O café de qualidade é uma forma de agregar valor e tornar a cafeicultura cada vez mais sustentável. O importante não é mais a quantidade do café e sim a qualidade dos grãos. Para conquistar isso, é preciso que cada etapa do processo de produção esteja dentro dos padrões técnicos ideais. Cada etapa é essencial para, no final, ter uma bebida diferenciada.
Produtor visionário
E tem gente que já busca isso há anos. Com o conhecimento que a terra dá, com a sensibilidade do olhar apurado durantes os anos plantando, colhendo, cuidando da lavoura. Uma dessas pessoas é Laudelino Grunewald.
Cafeicultor em Itarana, ele começou a investir em café de qualidade em uma época em que ninguém reconhecia o município como uma fonte de cafés especiais. Há cerca de 20 anos, Laudelino já dizia: “café verde é prejuízo, tem que se colher só o café maduro”.
Café especial é produzido em Itarana, no Espírito Santo (Foto: Vinícius Gonlçaves/ TV Gazeta)
A propriedade de Laudelino fica na comunidade de Barra Encoberta, em um local com alta altitude e clima ameno, por isso a maturação do café é desigual.

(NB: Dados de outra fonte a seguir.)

/-- Output `o` stops, with the other half of a pair, in place of a frame start: EN was written 0 after VBLANK_START (R289, log
entry 147). -/
def stopInstead (o : Nat) (c : Chip) : Chip :=
  forAll (c.halves o) (fun h c => (portBlank h (c.setF (OUT_CTL_RUNNING h) 0)).modOut h fun x => { x with starting := false }) c

/-- The frame start that is due; with EN 0 no further frame starts. -/
def dueFrame (o : Nat) (c : Chip) : Chip :=
  if !c.fb (OUT_CTL_EN o) then stopInstead o c else
  let x := c.out o
  let ready := c.fb (OUT_SCENE_READY o)
  let lost := !x.starting && c.follows o
  let c := if lost then c.setRegBit ZOW_EVT 9 true else c
  frameStart o ready (!ready && !(x.starting && x.timing.adapt)) (x.midLine && !x.starting) none c

/-! ### The line start (R285, R286, R295, R296) -/

/-- The events of output `h` at the start of line `v`. -/
def lineEvents (h v : Nat) (c : Chip) : Chip :=
  let x := c.out h
  let t := x.timing
  let c := if v = c.f (OUT_LINE_MATCH_MATCH h) then outEvt h 2 c else c
  let c := if v = t.vstart + x.lines then portBlank h (outEvt h 1 c) else c
  let c := if v = t.vstart && !x.binned then c.flag (COMP_EVT_BIN_LATE h) else c
  if within t.vstart (t.vstart + x.lines) v then
    dropAtLine h (v - t.vstart) (performBefore h (x.lineOf (v - t.vstart)) c)
  else if v = t.vstart + x.lines then performDue h (fun _ => true) (c.grp (c.logGroup h)).log.length c
  else c

/-- The output stops at VBLANK_START where EN is 0 (R289). -/
def stopAtBlank (o v : Nat) (c : Chip) : Chip :=
  let x := c.out o
  if v = x.timing.vstart + x.lines && !c.fb (OUT_CTL_EN o) then
    forAll (c.halves o) (fun h c => c.setF (OUT_CTL_RUNNING h) 0) c
  else c

/-- The beam of output `o` starts a line that is no frame start. -/
def nextLine (o : Nat) (c : Chip) : Chip :=
  let v := if (c.out o).halfLine then 0 else (c.out o).v + 1
  let c := forAll (c.halves o) (fun h c => c.modOut h fun x => { x with v := v, halfLine := false, lineAt := c.now }) c
  let c := forAll (c.halves o) (fun h c => lineEvents h v c) c
  stopAtBlank o v c

/-- The line start of the governing output `o`: a frame start where one is due, else the next line.  A field that begins in
mid-line has begun before it. -/
def lineStart (o : Nat) (c : Chip) : Chip :=
  if c.frameDue o then
    let c := dueFrame o c
    if (c.out o).halfLine then nextLine o c else c
  else nextLine o c

/-- The output runs and has a beam of its own. -/
def Chip.beamRuns (c : Chip) (o : Nat) : Bool := c.running o && c.lead o == o && c.outUp o

/-- LINE_START (R285, R290, R295). -/
def execLineStart (o : Fin 4) (s : State) : Out := s.go fun c => if c.beamRuns o then lineStart o c else c

/-- FRAME_START (R289, R291 to R293, R317): the frame start that is due. -/
def execFrameStart (o : Fin 4) (s : State) : Out := s.go fun c => if c.beamRuns o && c.frameDue o then dueFrame o c else c

/-! ### The output stage (R297 to R303) -/

/-- A pixel narrowed to 8 bits per channel (R243). -/
def narrow8 (v : Nat) : Nat :=
  let q (x : Nat) := min 255 ((x + 2) / 4)
  q (nbits v 9 0) + q (nbits v 19 10) * 2 ^ 10 + q (nbits v 29 20) * 2 ^ 20

/-- The sorter that holds a unit of output `o`'s line index `i`, not drawn yet. -/
def Chip.holderOf (c : Chip) (o i : Nat) : Option Nat :=
  (List.range 48).find? fun s => match (c.comp s).held with
    | some h => h.out == o && h.idx == i && !h.drawn && !h.abandoned && ((c.grp (c.logGroup o)).members.contains s)
    | none => false

/-- The sorter that was offered the unit of output `o`'s line index `i` and has not taken it. -/
def Chip.offeredTo (c : Chip) (o i : Nat) : Option Nat :=
  (List.range 48).find? fun s => match (c.comp s).offered with
    | some h => h.out == o && h.idx == i && (c.grp (c.logGroup o)).members.contains s
    | none => false

/-- Line index `i` of output `o` is sent under the underrun rule: its unit is abandoned, or dropped if no member holds it
(R279, R280, log entry 146). -/
def missLine (o i : Nat) (c : Chip) : Chip :=
  match c.holderOf o i with
  | some s => abandonHeld s c
  | none => match c.offeredTo o i with
    | some s => dropOffered s c
    | none => dropAtLine o i c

Desse modo, Laudelino começou a praticar a colheita seletiva, ou seja, retirar somente os grãos maduros do pé. “Ele sempre produziu um excelente café, ele sempre queria um algo a mais, agregar valor,” conta o filho, Sidney Grunewald.
Nessa busca por um café acima da média e pelo reconhecimento do mercado na valorização da sua produção, Laudelino foi atrás de conhecimento técnico e procurou a Pronova, cooperativa de produtores de café de qualidade que hoje pertence à Cooperativa Agropecuária Centro Serrana (Coopeavi).
Lá o cafeicultor começou a receber as orientações de Edevaldo Costalonga, consultor de qualidade da cooperativa. O consultor explica que o café de Laudelino era muito bom.
Quando ele começou a investir num café de qualidade, as pessoas achavam que era loucura, porque Itarana não era conhecido como um município produtor de cafés especiais. Mas Laudelino acreditava no seu projeto e continuava indo atrás de um café cada vez melhor, mesmo sem o devido reconhecimento do mercado.
Reconhecimento que hoje seu filho, Sidney, começa a ver. Laudelino morreu em 2016 e Sidney tem dado continuidade ao sonho do pai, que também é o sonho dele e de toda a família.
Para Edevaldo, Laudelino deixou um legado para a comunidade e seu filho assumiu esse papel de forma exemplar. Com exigência ao realizar seu trabalho, Sidney segue todas as orientações técnicas à risca, o que é essencial para uma produção de alto nível.
Os seis mil pés de arábica têm rendido bons frutos e cada vez melhores. O café da família Grunewald já foi para Itália, EUA, São Paulo. Já teve lote que conquistou 92 pontos.
Café de qualidade é produzido em Itarana, no Espírito Santo (Foto: Vinícius Gonçalves/ TV Gazeta)
Para um café ser considerado especial, ele precisa atingir no mínimo 80 pontos de nota quando avaliado de acordo com a metodologia criada pela SCAA – Specialty Coffee Association of América.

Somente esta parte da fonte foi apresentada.